I still believe this. And I still believe Austin Hooper to be a volume-based JAG at tight end. Unfortunately, poor David Njoku is a bust at this point, after missing just under half of the games in the last two seasons and averaging fewer than two targets per game in the games he did play. That leaves Harrison Bryant as the tight end with the most upside in this passing game. And with a relatively shallow wide receiver room, there could be plenty of tight end targets to go around.

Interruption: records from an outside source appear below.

/-- The operands of BUILD_CR1 are bits 23:16 and 11:8 of the word (R50). -/
theorem operands_buildCr1 (req : Word) : Opcode.buildCr1.operands (Fields.ofWord req) =
    .buildCr1 (req.extractLsb' 16 8) (req.extractLsb' 8 4) := by
  have htype : (req.extractLsb' 8 8).extractLsb' 0 4 = req.extractLsb' 8 4 := by
    refine BitVec.eq_of_getLsbD_eq fun n hn => ?_
    have hn8 : n < 8 := by omega
    simp [hn8]
  exact congrArg (Instr.buildCr1 _) htype

/-! ## The averaging level -/

/-- A count between two powers of two has the level of the lower one (R69, R73). -/
theorem level_eq_of_le_of_lt {a k : Nat} (hle : 2 ^ k ≤ a) (hlt : a < 2 ^ (k + 1)) : level a = k := by
  have hne : a ≠ 0 := ((Nat.two_pow_pos k).trans_le hle).ne'
  rw [level_eq_log2]
  exact (Nat.log2_eq_iff hne).2 ⟨hle, hlt⟩

/-! ## The CR0 and CR1 bytes as data words -/

theorem resultData_buildCr0 (oneShot f50 : Bool) (s : State) :
    resultData (.buildCr0 oneShot f50) s = some (zext32 (cr0Byte oneShot f50)) := rfl

theorem resultData_buildCr1 (avgSel : BitVec 8) (tcType : BitVec 4) (s : State) :
    resultData (.buildCr1 avgSel tcType) s = some (zext32 (cr1Byte avgSel tcType)) := rfl

/-- The CR1 byte as the OR of the type and the shifted level, in bytes (R71). -/
theorem cr1Byte_eq_or (avgSel : BitVec 8) (tcType : BitVec 4) :
    cr1Byte avgSel tcType = tcType.setWidth 8 ||| BitVec.ofNat 8 (level avgSel.toNat) <<< 4 := by
  rw [cr1Byte, BitVec.ofNat_or, BitVec.ofNat_toNat]
  congr 1
  apply BitVec.eq_of_toNat_eq
  simp [Nat.shiftLeft_eq]

/-- The CR1 byte as a number: the type fills the bits below the level (R58, R71). -/
theorem cr1Byte_toNat (avgSel : BitVec 8) (tcType : BitVec 4) :
    (cr1Byte avgSel tcType).toNat = level avgSel.toNat * 16 + tcType.toNat := by
  have hlevel := level_lt avgSel
  have htype : tcType.toNat < 16 := tcType.isLt
  rw [cr1Byte, BitVec.toNat_ofNat, Nat.or_comm, ← Nat.shiftLeft_add_eq_or_of_lt tcType.isLt, Nat.shiftLeft_eq]
  omega

/-- The level stands in bits 6:4 of the CR1 byte (R58, R71). -/
theorem cr1Byte_levelField (avgSel : BitVec 8) (tcType : BitVec 4) :
    ((zext32 (cr1Byte avgSel tcType)).extractLsb' 4 3).toNat = level avgSel.toNat := by
  have hlevel := level_lt avgSel
  have htype : tcType.toNat < 16 := tcType.isLt
  rw [BitVec.extractLsb'_toNat, zext32, BitVec.toNat_setWidth, cr1Byte_toNat, Nat.shiftRight_eq_div_pow]
  omega

/-- BUILD_CR1 looks at the count through its level only (R71, R73). -/
theorem exec_buildCr1_congr {a b : BitVec 8} (h : level a.toNat = level b.toNat) (tcType : BitVec 4) (s : State) :
    exec (.buildCr1 a tcType) s = exec (.buildCr1 b tcType) s := by
  have hbyte : cr1Byte a tcType = cr1Byte b tcType := by rw [cr1Byte, cr1Byte, h]
  simp only [exec, execBuildCr1, hbyte]

/-! ## The set of faults -/

theorem mem_faultSet {k : FaultKind} {d : Word} : k ∈ faultSet d ↔ d.getLsbD (faultBit k) = true := by
  have hk : k ∈ allFaultKinds := by cases k <;> decide
  simp [faultSet, hk]

/-- Every bit of the Fault Status byte stands for a fault kind (R60). -/
theorem exists_faultBit_eq {n : Nat} (h : n < 8) : ∃ k, faultBit k = n :=
  ⟨allFaultKinds[n], by interval_cases n <;> rfl⟩

/-- The set of a fault byte is empty exactly when the byte is 0: every bit of it stands for a kind (R76). -/
theorem faultSet_zext32_eq_nil (sr : Byte) : faultSet (zext32 sr) = [] ↔ zext32 sr = 0#32 := by
  rw [List.eq_nil_iff_forall_not_mem]
  constructor
  · intro hempty
    have hsr : sr = 0#8 := by
      refine BitVec.eq_of_getLsbD_eq fun n hn => ?_
      obtain ⟨k, rfl⟩ := exists_faultBit_eq hn
      have hbit := mem_faultSet.not.1 (hempty k)
      have hn32 : faultBit k < 32 := by omega
      simpa [zext32, hn32] using hbit
    rw [hsr]; rfl
  · intro hzero k
    simp [mem_faultSet, hzero]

This is a deep, deep play, and unless it’s abundantly clear he will get involved from preseason games and camp reports, you can ignore Bryant. But it’s not often you find a tight end outside of The Blob™ that has this kind of upside.
Breakout: Baker Mayfield, Quarterback (QB16, 134 OVR)
Last year was extremely weird for Baker Mayfield. Not only was he a person living through a pandemic, like the rest of us, but he had three distinct seasons: with Odell Beckham, without Odell Beckham (monsoon season) and without Odell Beckham (good weather). Beckham tore his ACL two snaps into the week seven game against the Cincinnati Bengals, so we will call that a “no Beckham game.” With Odell Beckham, Baker averaged 183 yards, 1.7 touchdowns, and an interception per game. Without Beckham, in non-monsoon games, he averaged 287 yards per game, 2.3 touchdowns, and threw two picks in seven games.
I don’t want to go crazy and say that Baker Mayfield is better without Odell Beckham, but we can look at some basic facts and logic. Baker Mayfield was a fledgling starter, with just one full season under his belt at the time of Beckham’s injury. He hadn’t come into his own yet as a passer, and he took the Justin Herbert-to-Keenan Allen tact of “my job is to get you the ball.” Without Odell Beckham around, Mayfield had to spread the ball out a lot. He weirdly threw more passes in those games (a lot more), maybe because the 22 pass attempts per game in the monsoon games made his passing arm itchy.
No matter what you think about Odell Beckham, he makes the Cleveland Browns pass-catching options better. Now that Baker Mayfield’s self-actualized as a professional quarterback without Odell Beckham, integrating him back into the gameplan will be easier, and Baker Mayfield will take a step forward in 2021 into the ranks of the top-12 at quarterback.
Bust: Odell Beckham Jr, Wide Receiver (WR25, 66 OVR)
I had trouble sorting this out because I don’t want to say these things about Odell Beckham Jr, but my heart kept pulling me toward OBJ. Odell Beckham isn’t the guy you think he is, at least not anymore. When the NFL season kicks off, he will be 23 months removed from his last 100-yard game. In the six full games he played last season, Beckham averaged 3.8 catches for 53 yards per contest. That’s about 850 yards over the course of a season, which would put him in the early 30s in yardage, alongside Michael Gallup and Jerry Jeudy last year. Those weren’t exactly seasons that kicked the doors down. He also did it while getting seven targets per game, which gave him yards per target of 7.6. Five qualifying wide receivers turned in yards per target of 7.6. These other five wide receivers average out to be the WR44 off the board, at pick 123 overall.
Odell Beckham might bounce back, I don’t want to rule that out. But re-read what I wrote about Baker Mayfield up above, he learned how to exist without funneling seven targets per game to Odell Beckham. If Beckham is as inefficient with his targets as Josh Reynolds and Laviska Shenault, then what hope does he have if his target load reduces? I am fading Odell Beckham until he shows me that he still is who he was in New York.